On the genetic analysis that the Hong Kong authors commented that they had done, are the strains of this coronavirus that move through Europe and Asia very different?

They are not very different but they do have some changes. There are thousands of sequences already released from all over the world and from all stages of the epidemic and it is not that there are many changes, but there are some. For example, the strains that initially circulated in Asia had a series of alterations that can produce modifications in the virus protein, but these are genetic changes that can be mapped. The strains that have circulated in Europe or the United States in many cases do not have these changes. By sequencing the 30,0000 nucleotides certain genomes appear that give clues as to whether the virus comes from one place or another.

It's the same as with the study that was done in Spain which showed that there had been 15 different introductions of the virus from different places, why? Because viruses were different and looked like those that came from one place or another. Knowing the entire sequence of the virus allows you to trace where it came from.

According to the researchers, when the vaccine is developed it is recommended that people who have been infected put it on and do not stop using a mask or the rest of the prevention elements. Should they not lower their guard?

This is something that the scientific community has been saying for a long time. Be careful with thinking that one is already protected because the disease has passed and there are antibodies. It is very likely that if someone becomes infected again, the disease will not happen again, but could transmit the virus to other people as asymptomatic. Safety measures, mask, social distance and hand washing have to continue to be maintained.

These three cases of possible reinfections show what is happening in the pandemic: researchers presenting their findings without waiting for them to be published in scientific journals. Is the health crisis transforming the way scientists show your results?

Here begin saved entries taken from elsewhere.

-- ==== Sys2Proof/Tests/Slice0.lean ====
section
/-!
SUPPORT. Tests/Slice0.lean: the ill-formed terms that WellFormed refuses, small tests of one command each, and for the
statements of Certificates/Slice0/Obligations.lean that have hypotheses a state that meets them.
-/

open Sys2Proof Sys2Proof.Machine Sys2Proof.Safety

namespace Sys2Proof.Tests

set_option Elab.async false

/-! ### WellFormed refuses -/

/-- One ill-formed term or more for each check. -/
def illFormed : List Instr :=
  [.loop 25600, .paddockSwitch 400, .laneGroupStart 24, .tetherBroken 4096, .bridleRemove 6, .keySweepEnd 16, .regionClearEnd 512] ++
  [.mangerFetch [16], .sheafActivitySpan 98, .apertureAccess (8192 * 0x200000) 1 none {}, .mtgEntryWrite 400 0 0 0, .mtgEntryWrite 0 256 0 0,
   .mtgEntryWrite 0 0 6 0, .barrierComplete 0 4, .moveComplete 0 16 {}, .tileBudget 0 [16], .mtgCloseEvaluation 0 256,
   .partVerdict 16 0, .entrySend 0 1000 {}, .laneFail 0 4 0, .bridleInsert 0 {}, .strideTick { hotSource := 26008 } {},
   .atomicPerform 0 { arrival := 16 }, .linkControlBlock 0 { fecLost := [(4, 1)] }] ++
  [.patrolRead 8 0 {}, .patrolRead 0 (2 ^ 33) {}, .hostLinkTrain 5 1, .hostLinkTrain 8 4, .inputExcursion 65536,
   .inputFail 65536, .powerUpReset { blown := some { lifecycle := 5 } }, .powerUpReset { blown := some { rbMin := 65 } },
   .powerUpReset { bistOuter := some 3 }, .powerUpReset { hbmFail := some 26008 }, .powerUpReset { bistPorts := [24] },
   .powerUpReset { sheaves := [(1, true, true), (1, true, true)] }, .flashWrite 0 (List.replicate 257 0), .mgtReservedRequest 9]

/-- Terms at the last value each check accepts. -/
def wellFormed : List Instr :=
  [.nop 25599, .paddockSwitch 399, .laneGroupStart 23, .tetherBroken 4095, .bridleRemove 5, .keySweepEnd 15, .regionClearEnd 511,
   .mgtReservedRequest 0, .mgtReservedRequest 10, .patrolRead 7 (2 ^ 33 - 1) {}, .strideTick { hotSource := 26112 } {}, .atomicPerform 0 { arrival := 15 },
   .linkControlBlock 0 { fecLost := [(3, 1)] }, .powerUpReset { blown := some { lifecycle := 4, rbMin := 64 } },
   .powerUpReset { bistOuter := some 25600, hbmFail := some 26007, bistPorts := [23], sheaves := [(399, true, false)] }]

theorem test_wellformed_refuses :
    (illFormed.all fun i => !i.WellFormed) = true ∧ (guardedOpcodes.all fun q => !(q.1 25600).WellFormed) = true := by decide +kernel

theorem test_wellformed_accepts : wellFormed.all Instr.WellFormed = true := by decide +kernel

/-! ### A tile that runs one word -/

/-- Format R of R244 with guard 0. -/
def wordR (op d a b c f imm : Nat) : BitVec 64 :=
  BitVec.ofNat 64 (op * 2 ^ 56 + d * 2 ^ 47 + a * 2 ^ 42 + b * 2 ^ 37 + c * 2 ^ 32 + f * 2 ^ 24 + imm)

/-- Format I of R244 with guard 0. -/
def wordI (op d a f imm : Nat) : BitVec 64 := BitVec.ofNat 64 (op * 2 ^ 56 + d * 2 ^ 47 + a * 2 ^ 42 + f * 2 ^ 32 + imm)

/-- A program of four words with budget 90,000. -/
def fourWords : ProgRange := { length := 4, budget := 90000 }

/-- A running tile of that program, at its first word. -/
def tileWith (w : BitVec 64) : Tile := { seqState := .running, store := Tbl.put 0 [] 0 w, program := some fourWords, ranges := [fourWords] }

/-- Position 2,000 of stride 0, tile 0 as given, sheaf 0 active and paddock 0's, paddock 0 in phase `ph`. -/
def withTile (t : Tile) (ph : BitVec 64 := 0) : State :=
  { State.reset with time := { gtc := 2000, actDue := false, fetchDue := false, windowDue := false }, tiles := [(0, t)], masks := [(0, 1)],
                     sheaves := [(0, { active := true })], regs := Tbl.put 0 [] (Reg.offset (.pdkCtl 0)) ph }

/-- Whether tile `n` issues the word at its PC at GTC `at_`, and its PC can move on. -/
def canIssue (s : State) (n op unit at_ : Nat) (moves : Bool := true) : Bool :=
  let t := s.tile n
  let w := t.fetch
  s.isRunning && decide (t.seqState = .running) && decide (opOf w = op) && legalWord w && guardHolds t.preds w &&
    (match t.operandsAt (t.usesAt w) with
     | some l => decide (at_ = max (max (max t.nextIssue l) (max unit (s.entriesReady n w))) (max s.windowStart s.now))
     | none => false) &&
    decide (at_ ≤ s.stride * strideLen + 1999 + t.budget) && (!moves || (t.after none).isSome)

theorem issues_of_canIssue {s : State} {n op unit at_ : Nat} {moves : Bool} (h : canIssue s n op unit at_ moves = true) :
    Issues s n op unit (s.tile n).fetch at_ ∧ (moves = true → ∃ pc loops, (s.tile n).after none = some (pc, loops)) := by
  simp only [canIssue, Bool.and_eq_true, decide_eq_true_eq, Bool.or_eq_true, Bool.not_eq_true'] at h
  obtain ⟨⟨⟨⟨⟨⟨⟨h1, h2⟩, h3⟩, h4⟩, h5⟩, h6⟩, h7⟩, h8⟩ := h
  refine ⟨⟨h1, h2, rfl, h3, h4, h5, ?_, h7⟩, ?_⟩
  · split at h6
    · next l hl => exact ⟨l, hl, by simpa using h6⟩
    · cases h6
  · intro hm
    rcases h8 with h8 | h8
    · simp [hm] at h8
    · obtain ⟨⟨pc, loops⟩, h⟩ := Option.isSome_iff_exists.mp h8
      exact ⟨pc, loops, h⟩

/-- The state after, when there is one. -/
def after (i : Instr) (s : State) : State :=
  match exec i s with
  | .next u => u
  | .fault _ => s
  | .refused _ => s

/-- The tile with s1 = `x`, s2 = 5, a1 = `a`, a2 = 0x2000_0000_0100, t1 = `d`, t2 = `e`. -/
def regs (x : BitVec 32) (a : BitVec 48) (d e : BitVec 256) (t : Tile) : Tile :=
  (((((t.setS 1 x).setS 2 5).setA 1 a).setA 2 0x200000000100).setT 1 d).setT 2 e

/-- A state whose tile 0 is at `w` with registers as `regs` says. -/
def at_ (w : BitVec 64) (x : BitVec 32 := 8) (a : BitVec 48 := 0) (d e : BitVec 256 := 0) (ph : BitVec 64 := 0) : State :=
  withTile (regs x a d e (tileWith w)) ph

/-! ### Scalar and control instructions -/

/-- Words of one instruction each, with their major opcodes, that a running tile issues at once: each clause of the ALU, comparison,
predicate, address and descriptor statements. -/
def plainWords : List (Nat × BitVec 64) :=
  [(0x10, wordR 0x10 3 1 2 0 0 0), (0x10, wordR 0x10 3 1 2 0 13 0), (0x10, wordR 0x10 3 1 2 1 14 0), (0x11, wordI 0x11 3 1 13 7), (0x12, wordI 0x12 3 0 0 7),
   (0x13, wordR 0x13 1 1 2 0 5 0), (0x13, wordR 0x13 0 1 2 0 5 0), (0x14, wordI 0x14 1 1 5 7), (0x15, wordR 0x15 1 2 3 0 4 0), (0x15, wordR 0x15 1 0 0 0 5 1)] ++
  [(0x18, wordR 0x18 3 1 2 0 0 0), (0x18, wordR 0x18 3 1 2 0 2 9), (0x18, wordR 0x18 3 1 2 0 5 0), (0x18, wordR 0x18 3 1 2 0 6 0), (0x19, wordI 0x19 3 1 0 0),
   (0x1A, wordI 0x1A 3 1 0 7), (0x26, wordR 0x26 1 1 0 0 0 0), (0x26, wordR 0x26 1 1 0 0 7 0), (0x27, wordR 0x27 1 1 2 0 0 0)] ++
  [(0x0B, wordR 0x0B 0 0 0 0 0 0), (0x08, wordR 0x08 0 0 0 0 0 0), (0x0A, wordR 0x0A 3 0 0 0 0 0), (0x06, wordR 0x06 0 0 0 0 0 0), (0x09, wordR 0x09 3 0 0 0 0 9),
   (0x09, wordR 0x09 3 0 0 0 0 0), (0x07, wordR 0x07 0 1 2 3 0 5), (0x04, wordR 0x04 0 0 0 0 0 0), (0x01, wordR 0x01 0 0 0 0 0 0), (0x60, wordR 0x60 0 0 0 0 0 31),
   (0x32, wordR 0x32 0 0 0 0 0 0)]

/-- Premises of AluWritesItsResult, PredicateWrites, AddressAndDescriptorWrites, ControlInstructions and of the first clauses of
TileWaits. -/
theorem test_plain_words_issue : (plainWords.all fun q => canIssue (at_ q.2) 0 q.1 0 2000) = true := by decide +kernel

/-- R258: SUB wraps, SRA keeps the sign, SEL takes sB when p1 is 0. -/
theorem test_alu : ((after (.alu 0) (at_ (wordR 0x10 3 2 1 0 1 0))).tile 0).s 3 = 0xFFFFFFFD ∧
    ((after (.alu 0) (at_ (wordR 0x10 3 1 2 0 9 0) 0x80000000)).tile 0).s 3 = 0xFC000000 ∧
    ((after (.alu 0) (at_ (wordR 0x10 3 1 2 1 14 0))).tile 0).s 3 = 5 := by decide +kernel

/-- R259: LT is signed and LTU is not; p0 stays. -/
theorem test_cmp : (((after (.cmp 0) (at_ (wordR 0x13 1 1 2 0 2 0) 0xFFFFFFFF)).tile 0).p 1,
    ((after (.cmp 0) (at_ (wordR 0x13 1 1 2 0 3 0) 0xFFFFFFFF)).tile 0).p 1, ((after (.cmp 0) (at_ (wordR 0x13 0 1 2 0 0 0))).tile 0).preds) =
    (true, false, 0) := by decide +kernel

/-- Offsets of ScalarStores and ScalarLoads: the last slot of the tile store is in it, the next one is not, and a misaligned one
faults (R263). -/
theorem test_scalar_offsets :
    ([(0x21, 2, 4), (0x23, 0, 8), (0x25, 0, 32), (0x20, 2, 4), (0x22, 0, 8), (0x24, 0, 32)].all fun q =>
      let w := wordR q.1 2 1 2 0 q.2.1 0
      canIssue (at_ w (BitVec.ofNat 32 (49152 - q.2.2))) 0 q.1 0 2000 && canIssue (at_ w 49152) 0 q.1 0 2000 && canIssue (at_ w 3) 0 q.1 0 2000 &&
        Memory.wf (at_ w).mem && decide ((49152 - q.2.2) % q.2.2 = 0)) = true := by decide +kernel

/-- R263: ST writes the low byte of sB little-endian at the tile store's offset, and a misaligned STA faults with TILE_ALIGN. -/
theorem test_store : Memory.byte (after (.st 0) (at_ (wordR 0x21 0 1 2 0 2 0))).mem (tileBase 0 + 8) = 5 ∧
    ((after (.sta 0) (at_ (wordR 0x23 0 1 1 0 0 0) 4)).tile 0).fault.cause = 6 := by decide +kernel

/-- A load that has its bytes returns 4 aclk after its issue (R263): sign-extended with F[2]. -/
def loading : State :=
  withTile { tileWith (wordR 0x0B 0 0 0 0 0 0) with
    loads := [{ kind := .ld, word := wordR 0x20 3 1 0 0 4 0, x := 8, y := 1, d := 0x80, issued := 1999 }] }

theorem test_load_return : (loading.tile 0).loads ≠ [] ∧ (loading.takeEnv {}).eccWords = [] ∧
    ((after (.scalarLoadReturn 0 {}) loading).tile 0).s 3 = 0xFFFFFF80 ∧ (after (.scalarLoadReturn 0 {}) loading).now = 2003 := by decide +kernel

/-- A load that read an uncorrectable word stops the tile with TILE_ECC (R230, R297). -/
def badLoad : State :=
  withTile { tileWith (wordR 0x0B 0 0 0 0 0 0) with
    loads := [{ kind := .ld, word := wordR 0x20 3 1 0 0 4 0, x := 8, y := 1, issued := 1999, unreadable := true }] }

theorem test_load_unreadable : (badLoad.tile 0).loads.length = 1 ∧ ((after (.scalarLoadReturn 0 {}) badLoad).tile 0).fault.cause = 7 := by decide +kernel

/-- Premises of GuardedOffDoesNothing: the guard is p1, which is 0. -/
theorem test_guarded_off :
    (guardedOpcodes.all fun q =>
      let w := (BitVec.ofNat 64 (q.2 * 2 ^ 56 + 2 ^ 52 + (if q.2 = 0x53 ∨ q.2 = 0x02 then 1 else 0)))
      let s := at_ w
      decide (opOf w = q.2) && legalWord w && !guardHolds (s.tile 0).preds w && !(s.tile 0).badBranch w && ((s.tile 0).after none).isSome &&
        (s.sheaf 0).arrivals.isEmpty) = true := by decide +kernel

/-- Premises of BranchesAndLoops: a branch within the program, one of offset 0 and one beyond its last instruction; loops of no and of
some passes whose body end is the last instruction, with no level and with four open, and bodies that end too late (R252, R253). -/
def loopsOpen (k : Nat) (stop : BitVec 11) (w : BitVec 64) : State :=
  withTile { tileWith w with loops := List.replicate k { remaining := 1, start := 0, stop := stop } }

/-- A BR of offset 0 whose guard p1 does not hold. -/
def offBranch : BitVec 64 := BitVec.ofNat 64 (2 * 2 ^ 56 + 2 ^ 52)

theorem test_branches_and_loops :
    ([wordR 0x02 0 0 0 0 0 3, wordR 0x02 0 0 0 0 0 0, wordR 0x02 0 0 0 0 0 4].all fun w => canIssue (at_ w) 0 0x02 0 2000 false) = true ∧
    ([(0, 2, 0), (0, 3, 0), (0, 2, 7), (4, 2, 7), (0, 3, 7), (1, 2, 7), (0, 4, 1)].all fun q =>
      canIssue (loopsOpen q.1 1 (BitVec.ofNat 64 (3 * 2 ^ 56 + q.2.1 * 2 ^ 36 + q.2.2))) 0 0x03 0 2000 false) = true ∧
    (loopsOpen 4 3 (BitVec.ofNat 64 (3 * 2 ^ 56 + 2 * 2 ^ 36 + 7))).now = 2000 ∧
    ((at_ offBranch).tile 0).fetch = offBranch ∧ opOf offBranch = 0x02 ∧ legalWord offBranch = true ∧ guardHolds ((at_ offBranch).tile 0).preds offBranch = false ∧
    bits offBranch 0 11 = 0 := by decide +kernel

/-- R251: a BR of offset 0 faults with its guard off too; R253: TRIP 0 with the body at the program's end faults with TILE_BRANCH. -/
theorem test_bad_branches :
    ((after (.br 0) (at_ offBranch)).tile 0).fault.cause = 4 ∧
    ((after (.loop 0) (loopsOpen 0 3 (BitVec.ofNat 64 (3 * 2 ^ 56 + 3 * 2 ^ 36)))).tile 0).fault.cause = 4 := by decide +kernel

/-- R253: a loop of 7 passes opens with 6 remaining; with TRIP 0 the body is jumped over; a fifth level faults with TILE_LOOP. -/
theorem test_loop :
    (((after (.loop 0) (loopsOpen 0 3 (BitVec.ofNat 64 (3 * 2 ^ 56 + 2 * 2 ^ 36 + 7)))).tile 0).loops, ((after (.loop 0) (loopsOpen 0 3 (BitVec.ofNat 64 (3 * 2 ^ 56 + 2 * 2 ^ 36)))).tile 0).pc,
      ((after (.loop 0) (loopsOpen 4 3 (BitVec.ofNat 64 (3 * 2 ^ 56 + 2 * 2 ^ 36 + 7)))).tile 0).fault.cause) =
    ([{ remaining := 6, start := 1, stop := 2 }], 3, 5) := by decide +kernel

/-- FENCE.M, WAITU, FFENCE, SWAIT and END stall while something is outstanding: premises of those clauses. -/
def busyTile (w : BitVec 64) : State :=
  withTile { tileWith w with moves := [{ kind := .movb }], fwa := [{ kind := .fmm }], hame := [{ kind := .hq }], chaff := [{ kind := .ciss }],
                             sower := [{ kind := .sdrop }], bwa := [{ kind := .bmm }] }

theorem test_stalls :
    ([(0x06, 0), (0x04, 0), (0x01, 0), (0x32, 0), (0x60, 1), (0x60, 16)].all fun q => canIssue (busyTile (wordR q.1 0 0 0 0 0 q.2)) 0 q.1 0 2000) = true ∧
    after (.fenceM 0) (busyTile (wordR 0x06 0 0 0 0 0 0)) = busyTile (wordR 0x06 0 0 0 0 0 0) ∧
    after (.waitu 0) (busyTile (wordR 0x60 0 0 0 0 0 16)) = busyTile (wordR 0x60 0 0 0 0 0 16) := by decide +kernel
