-- ==== Sys2Proof/Machine/Step.lean ====
section
/-! DEFINITION. One step of the machine: one reset, one wait in error mode, one trap entry for an interrupt, or one
instruction (70_reset_and_hazards.md rule R385). -/

namespace Sys2Proof.Machine

/-- An instruction with the checks before it (70_reset_and_hazards.md rule R380(b)). -/
def runInstr (s : State) (i : Instr) : Result :=
  match hazard i s with
  | some r => .refused r
  | none => exec i s

/-- Fetch, decode and execute at PC. -/
def runAtPc (s : State) : Result := withFetch s (runInstr s)

/-- One step. Reset comes first (60_exceptions.md rule R322, priority 1), then error mode (rule R336), then the
interrupt test (rule R340), then the instruction at PC. -/
def step (s : State) : Host.Outcome State Fault Refusal :=
  match s.input.reset with
  | some image => .next (s.popInput.resetEntry image)
  | none =>
    let t := s.takeInput
    if s.errorMode then errorModeStep s t
    else withInterruptTest s.input.irl t (runAtPc t)

/-- s with an instruction's word where `step` fetches its next instruction. -/
def State.withFetchWord (s : State) (nbits w : Nat) : State :=
  s.loadWordAtPc (BitVec.ofNat 32 (w % 2 ^ nbits))

end Sys2Proof.Machine
end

Many jobs are appearing in prepublication repositories those that have not yet passed peer review. Clearly this did not happen before and the truth is that it is making a lot of noise. There are many works in prepublication, especially from the beginning, which were later withdrawn or never published in specialized journals because they did not meet the criteria when they passed the peer review and, nevertheless, they remain.

The knowledge that is in those jobs spreads and you have to be very careful. We look at the works that are in prepublication with caution and even those that are published, we look at the data in detail. With the works that are in prepublication, even more so. In the case of this pandemic, it is true that this has been a boom. I no longer know how many publications there are per day of this virus and you have to be very selective.